About this task:
Where does the word "master" occur in the entries below? Copy every line that has it.

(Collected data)
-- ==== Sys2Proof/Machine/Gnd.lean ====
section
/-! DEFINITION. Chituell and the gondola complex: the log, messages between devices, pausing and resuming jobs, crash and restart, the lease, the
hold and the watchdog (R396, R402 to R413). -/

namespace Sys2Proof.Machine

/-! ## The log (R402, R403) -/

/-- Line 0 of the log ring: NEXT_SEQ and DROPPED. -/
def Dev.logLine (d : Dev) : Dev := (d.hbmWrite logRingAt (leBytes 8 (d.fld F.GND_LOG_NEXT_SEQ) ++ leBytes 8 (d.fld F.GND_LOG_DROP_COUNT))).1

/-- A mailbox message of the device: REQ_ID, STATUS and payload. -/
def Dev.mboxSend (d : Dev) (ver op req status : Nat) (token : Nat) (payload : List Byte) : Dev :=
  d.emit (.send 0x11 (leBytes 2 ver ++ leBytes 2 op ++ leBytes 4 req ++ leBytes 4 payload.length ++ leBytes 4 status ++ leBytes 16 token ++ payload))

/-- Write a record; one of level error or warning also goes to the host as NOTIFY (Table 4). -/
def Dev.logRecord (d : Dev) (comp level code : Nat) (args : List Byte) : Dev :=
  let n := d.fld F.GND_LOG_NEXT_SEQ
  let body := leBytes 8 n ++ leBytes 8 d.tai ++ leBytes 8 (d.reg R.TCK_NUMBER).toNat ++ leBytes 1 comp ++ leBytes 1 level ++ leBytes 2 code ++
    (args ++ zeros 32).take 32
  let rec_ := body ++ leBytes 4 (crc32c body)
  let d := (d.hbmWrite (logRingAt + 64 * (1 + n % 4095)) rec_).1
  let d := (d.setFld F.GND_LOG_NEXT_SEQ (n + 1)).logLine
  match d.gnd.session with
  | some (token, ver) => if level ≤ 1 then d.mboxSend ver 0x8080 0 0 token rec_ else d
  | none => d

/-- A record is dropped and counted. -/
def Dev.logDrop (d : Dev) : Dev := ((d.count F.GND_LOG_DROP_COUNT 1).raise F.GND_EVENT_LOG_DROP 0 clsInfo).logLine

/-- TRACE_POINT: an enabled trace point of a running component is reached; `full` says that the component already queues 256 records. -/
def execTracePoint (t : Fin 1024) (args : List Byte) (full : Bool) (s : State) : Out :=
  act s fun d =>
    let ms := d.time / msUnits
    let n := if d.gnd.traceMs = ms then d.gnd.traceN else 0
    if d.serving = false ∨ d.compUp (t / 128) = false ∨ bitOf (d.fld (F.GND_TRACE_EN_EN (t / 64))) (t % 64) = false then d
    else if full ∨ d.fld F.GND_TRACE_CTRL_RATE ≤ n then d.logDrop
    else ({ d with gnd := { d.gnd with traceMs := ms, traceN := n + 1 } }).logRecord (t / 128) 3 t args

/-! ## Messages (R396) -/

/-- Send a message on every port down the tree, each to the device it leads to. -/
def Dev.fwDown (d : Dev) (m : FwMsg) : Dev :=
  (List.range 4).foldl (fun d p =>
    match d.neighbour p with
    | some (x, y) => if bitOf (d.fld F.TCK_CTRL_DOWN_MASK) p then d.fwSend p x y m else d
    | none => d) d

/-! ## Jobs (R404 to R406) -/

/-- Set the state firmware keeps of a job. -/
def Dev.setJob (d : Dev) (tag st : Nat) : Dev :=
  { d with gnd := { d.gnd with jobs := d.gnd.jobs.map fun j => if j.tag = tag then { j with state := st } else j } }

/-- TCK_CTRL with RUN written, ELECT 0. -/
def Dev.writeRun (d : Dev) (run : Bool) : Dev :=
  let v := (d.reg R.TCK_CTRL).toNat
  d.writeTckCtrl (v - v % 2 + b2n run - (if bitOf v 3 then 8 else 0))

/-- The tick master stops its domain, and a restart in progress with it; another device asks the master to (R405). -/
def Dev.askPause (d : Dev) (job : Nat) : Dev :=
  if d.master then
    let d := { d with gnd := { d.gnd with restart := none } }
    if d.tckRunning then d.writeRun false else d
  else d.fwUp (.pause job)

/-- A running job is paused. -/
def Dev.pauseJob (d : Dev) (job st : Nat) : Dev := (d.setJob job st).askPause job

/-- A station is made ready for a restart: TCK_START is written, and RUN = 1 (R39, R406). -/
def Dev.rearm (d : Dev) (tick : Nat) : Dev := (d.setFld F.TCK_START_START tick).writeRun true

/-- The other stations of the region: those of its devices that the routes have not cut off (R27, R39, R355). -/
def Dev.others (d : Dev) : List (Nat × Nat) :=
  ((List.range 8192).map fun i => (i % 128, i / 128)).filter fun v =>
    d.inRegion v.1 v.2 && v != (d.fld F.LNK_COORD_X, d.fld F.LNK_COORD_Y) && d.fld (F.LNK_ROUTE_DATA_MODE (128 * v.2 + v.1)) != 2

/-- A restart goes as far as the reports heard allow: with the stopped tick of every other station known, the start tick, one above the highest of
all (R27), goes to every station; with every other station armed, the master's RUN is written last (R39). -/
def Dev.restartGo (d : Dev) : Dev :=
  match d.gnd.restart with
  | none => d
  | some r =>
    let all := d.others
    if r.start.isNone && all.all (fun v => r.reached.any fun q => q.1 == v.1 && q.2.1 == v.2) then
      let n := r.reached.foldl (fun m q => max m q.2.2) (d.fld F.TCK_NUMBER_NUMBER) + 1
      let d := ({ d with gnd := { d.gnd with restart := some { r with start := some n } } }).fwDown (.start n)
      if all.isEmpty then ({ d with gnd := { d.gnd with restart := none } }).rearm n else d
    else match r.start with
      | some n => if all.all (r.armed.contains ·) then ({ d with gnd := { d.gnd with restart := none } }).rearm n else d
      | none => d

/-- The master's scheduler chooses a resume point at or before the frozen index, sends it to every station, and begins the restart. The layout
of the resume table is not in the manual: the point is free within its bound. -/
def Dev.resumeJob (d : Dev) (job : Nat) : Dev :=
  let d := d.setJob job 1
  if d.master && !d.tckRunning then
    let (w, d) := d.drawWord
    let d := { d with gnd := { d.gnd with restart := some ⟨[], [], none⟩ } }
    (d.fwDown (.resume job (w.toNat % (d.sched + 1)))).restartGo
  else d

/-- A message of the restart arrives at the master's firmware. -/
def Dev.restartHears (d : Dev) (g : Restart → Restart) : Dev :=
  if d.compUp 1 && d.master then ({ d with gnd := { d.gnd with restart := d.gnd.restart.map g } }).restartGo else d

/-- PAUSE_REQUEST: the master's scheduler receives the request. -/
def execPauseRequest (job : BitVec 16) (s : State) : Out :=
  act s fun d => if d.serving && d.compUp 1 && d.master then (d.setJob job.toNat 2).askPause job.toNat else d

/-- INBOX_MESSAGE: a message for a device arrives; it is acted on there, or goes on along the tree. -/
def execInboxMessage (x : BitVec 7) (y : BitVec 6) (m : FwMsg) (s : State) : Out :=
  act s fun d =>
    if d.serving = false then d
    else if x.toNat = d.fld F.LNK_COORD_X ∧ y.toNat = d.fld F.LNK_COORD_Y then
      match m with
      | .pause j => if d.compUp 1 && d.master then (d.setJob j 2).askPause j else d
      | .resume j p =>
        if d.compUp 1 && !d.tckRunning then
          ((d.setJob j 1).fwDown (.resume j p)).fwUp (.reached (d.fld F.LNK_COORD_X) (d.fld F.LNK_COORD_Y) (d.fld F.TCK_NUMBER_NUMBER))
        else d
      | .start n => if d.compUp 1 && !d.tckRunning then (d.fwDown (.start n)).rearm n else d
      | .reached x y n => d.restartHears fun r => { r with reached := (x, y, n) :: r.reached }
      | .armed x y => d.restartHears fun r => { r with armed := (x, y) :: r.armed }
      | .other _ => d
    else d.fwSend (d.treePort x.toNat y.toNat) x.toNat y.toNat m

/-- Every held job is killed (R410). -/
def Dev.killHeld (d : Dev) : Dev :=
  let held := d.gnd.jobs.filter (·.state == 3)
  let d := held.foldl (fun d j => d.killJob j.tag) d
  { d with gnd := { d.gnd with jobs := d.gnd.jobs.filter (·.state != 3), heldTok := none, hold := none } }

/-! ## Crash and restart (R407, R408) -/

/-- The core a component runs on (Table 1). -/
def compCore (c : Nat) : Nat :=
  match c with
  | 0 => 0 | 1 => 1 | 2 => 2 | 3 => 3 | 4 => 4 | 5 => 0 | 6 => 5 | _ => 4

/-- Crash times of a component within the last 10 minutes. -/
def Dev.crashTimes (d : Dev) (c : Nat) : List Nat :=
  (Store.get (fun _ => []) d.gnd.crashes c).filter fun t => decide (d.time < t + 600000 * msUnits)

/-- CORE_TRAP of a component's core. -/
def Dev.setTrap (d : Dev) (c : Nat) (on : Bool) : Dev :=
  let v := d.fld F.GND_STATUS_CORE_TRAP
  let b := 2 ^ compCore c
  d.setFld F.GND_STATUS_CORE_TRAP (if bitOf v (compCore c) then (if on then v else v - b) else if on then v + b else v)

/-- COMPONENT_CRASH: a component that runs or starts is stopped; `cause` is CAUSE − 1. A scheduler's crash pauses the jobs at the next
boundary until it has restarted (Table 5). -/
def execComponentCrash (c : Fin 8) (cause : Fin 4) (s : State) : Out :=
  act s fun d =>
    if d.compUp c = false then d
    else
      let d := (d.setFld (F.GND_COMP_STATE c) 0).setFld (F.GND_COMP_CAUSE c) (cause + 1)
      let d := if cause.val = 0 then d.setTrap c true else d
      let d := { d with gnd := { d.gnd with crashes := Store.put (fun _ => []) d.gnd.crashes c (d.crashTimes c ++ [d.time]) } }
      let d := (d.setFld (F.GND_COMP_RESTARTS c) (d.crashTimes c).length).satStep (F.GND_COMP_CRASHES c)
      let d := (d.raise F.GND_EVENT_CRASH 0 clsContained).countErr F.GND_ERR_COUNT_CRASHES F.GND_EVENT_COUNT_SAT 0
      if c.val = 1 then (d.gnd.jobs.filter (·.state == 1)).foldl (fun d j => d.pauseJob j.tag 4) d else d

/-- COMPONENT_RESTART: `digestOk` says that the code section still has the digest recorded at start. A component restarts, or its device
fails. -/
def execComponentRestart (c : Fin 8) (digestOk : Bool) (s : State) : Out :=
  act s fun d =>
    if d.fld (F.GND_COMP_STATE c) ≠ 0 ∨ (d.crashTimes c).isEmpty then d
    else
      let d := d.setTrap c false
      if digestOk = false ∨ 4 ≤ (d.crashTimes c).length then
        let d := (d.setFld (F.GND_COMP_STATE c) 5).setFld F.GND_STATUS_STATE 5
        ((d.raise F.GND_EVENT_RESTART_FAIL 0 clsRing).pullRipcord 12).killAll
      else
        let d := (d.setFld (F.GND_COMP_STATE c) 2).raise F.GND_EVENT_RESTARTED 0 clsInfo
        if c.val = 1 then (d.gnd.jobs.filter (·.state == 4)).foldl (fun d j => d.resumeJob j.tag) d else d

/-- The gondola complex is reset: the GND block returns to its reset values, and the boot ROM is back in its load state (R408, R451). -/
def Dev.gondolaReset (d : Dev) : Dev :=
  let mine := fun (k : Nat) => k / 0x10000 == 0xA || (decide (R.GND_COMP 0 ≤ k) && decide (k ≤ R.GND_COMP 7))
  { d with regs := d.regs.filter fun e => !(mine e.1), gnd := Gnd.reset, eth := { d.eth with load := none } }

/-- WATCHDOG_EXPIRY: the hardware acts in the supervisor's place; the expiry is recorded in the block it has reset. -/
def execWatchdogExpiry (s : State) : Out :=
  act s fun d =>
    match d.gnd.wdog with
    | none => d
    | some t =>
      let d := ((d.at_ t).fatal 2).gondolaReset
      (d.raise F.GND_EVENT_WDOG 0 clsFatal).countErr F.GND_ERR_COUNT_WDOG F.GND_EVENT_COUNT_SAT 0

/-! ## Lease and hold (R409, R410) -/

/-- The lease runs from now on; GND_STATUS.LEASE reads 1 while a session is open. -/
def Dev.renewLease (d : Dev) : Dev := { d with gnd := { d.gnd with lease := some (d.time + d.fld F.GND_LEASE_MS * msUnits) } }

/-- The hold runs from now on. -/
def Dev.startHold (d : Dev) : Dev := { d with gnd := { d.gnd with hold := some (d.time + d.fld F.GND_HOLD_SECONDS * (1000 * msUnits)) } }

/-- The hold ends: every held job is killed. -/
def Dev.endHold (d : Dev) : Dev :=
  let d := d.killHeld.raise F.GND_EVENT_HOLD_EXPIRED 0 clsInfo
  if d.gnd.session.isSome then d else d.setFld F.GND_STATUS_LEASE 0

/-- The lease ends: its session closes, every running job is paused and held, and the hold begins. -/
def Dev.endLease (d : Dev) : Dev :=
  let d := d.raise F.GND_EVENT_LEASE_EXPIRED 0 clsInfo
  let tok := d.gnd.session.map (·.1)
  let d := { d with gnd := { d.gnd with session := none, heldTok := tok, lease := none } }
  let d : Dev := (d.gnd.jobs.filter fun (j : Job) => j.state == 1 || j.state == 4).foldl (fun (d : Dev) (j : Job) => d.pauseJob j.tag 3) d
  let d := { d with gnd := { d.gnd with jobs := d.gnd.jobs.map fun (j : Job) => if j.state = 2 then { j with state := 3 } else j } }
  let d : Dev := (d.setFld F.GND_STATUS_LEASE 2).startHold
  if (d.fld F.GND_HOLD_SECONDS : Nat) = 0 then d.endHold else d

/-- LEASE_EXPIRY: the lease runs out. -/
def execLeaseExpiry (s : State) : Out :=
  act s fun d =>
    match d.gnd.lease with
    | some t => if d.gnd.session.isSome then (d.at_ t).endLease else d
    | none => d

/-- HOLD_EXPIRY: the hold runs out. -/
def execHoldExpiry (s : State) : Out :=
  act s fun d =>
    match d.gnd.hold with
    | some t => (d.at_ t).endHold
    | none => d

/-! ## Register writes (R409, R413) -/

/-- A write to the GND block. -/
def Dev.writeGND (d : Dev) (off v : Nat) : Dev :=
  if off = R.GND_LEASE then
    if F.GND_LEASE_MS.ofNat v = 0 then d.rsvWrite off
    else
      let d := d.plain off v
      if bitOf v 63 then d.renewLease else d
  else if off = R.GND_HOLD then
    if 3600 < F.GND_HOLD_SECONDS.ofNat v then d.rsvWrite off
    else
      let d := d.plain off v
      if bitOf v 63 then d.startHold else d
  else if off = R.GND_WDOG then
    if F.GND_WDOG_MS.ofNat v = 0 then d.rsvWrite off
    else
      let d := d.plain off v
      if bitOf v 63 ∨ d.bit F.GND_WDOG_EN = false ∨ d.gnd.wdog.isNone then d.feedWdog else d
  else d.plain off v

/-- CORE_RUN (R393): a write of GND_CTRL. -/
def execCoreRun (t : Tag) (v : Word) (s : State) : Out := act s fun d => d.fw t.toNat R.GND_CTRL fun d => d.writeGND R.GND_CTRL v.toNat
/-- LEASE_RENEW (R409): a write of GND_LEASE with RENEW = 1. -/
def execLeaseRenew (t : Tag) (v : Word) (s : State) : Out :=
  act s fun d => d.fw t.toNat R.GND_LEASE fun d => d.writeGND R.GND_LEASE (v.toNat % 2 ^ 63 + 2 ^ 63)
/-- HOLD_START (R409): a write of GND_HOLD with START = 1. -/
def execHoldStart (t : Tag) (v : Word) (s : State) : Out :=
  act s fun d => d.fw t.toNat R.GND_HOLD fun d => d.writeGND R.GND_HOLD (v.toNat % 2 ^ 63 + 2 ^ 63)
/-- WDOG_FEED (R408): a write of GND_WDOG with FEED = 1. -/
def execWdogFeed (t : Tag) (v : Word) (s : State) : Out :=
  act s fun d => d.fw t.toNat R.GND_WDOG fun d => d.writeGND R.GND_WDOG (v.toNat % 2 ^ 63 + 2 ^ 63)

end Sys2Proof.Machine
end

Answer space:
/-- The tick master stops its domain, and a restart in progress with it; another device asks the master to (R405). -/
  if d.master then
all (R27), goes to every station; with every other station armed, the master's RUN is written last (R39). -/
/-- The master's scheduler chooses a resume point at or before the frozen index, sends it to every station, and begins the restart. The layout
  if d.master && !d.tckRunning then
/-- A message of the restart arrives at the master's firmware. -/
  if d.compUp 1 && d.master then ({ d with gnd := { d.gnd with restart := d.gnd.restart.map g } }).restartGo else d
/-- PAUSE_REQUEST: the master's scheduler receives the request. -/
  act s fun d => if d.serving && d.compUp 1 && d.master then (d.setJob job.toNat 2).askPause job.toNat else d
      | .pause j => if d.compUp 1 && d.master then (d.setJob j 2).askPause j else d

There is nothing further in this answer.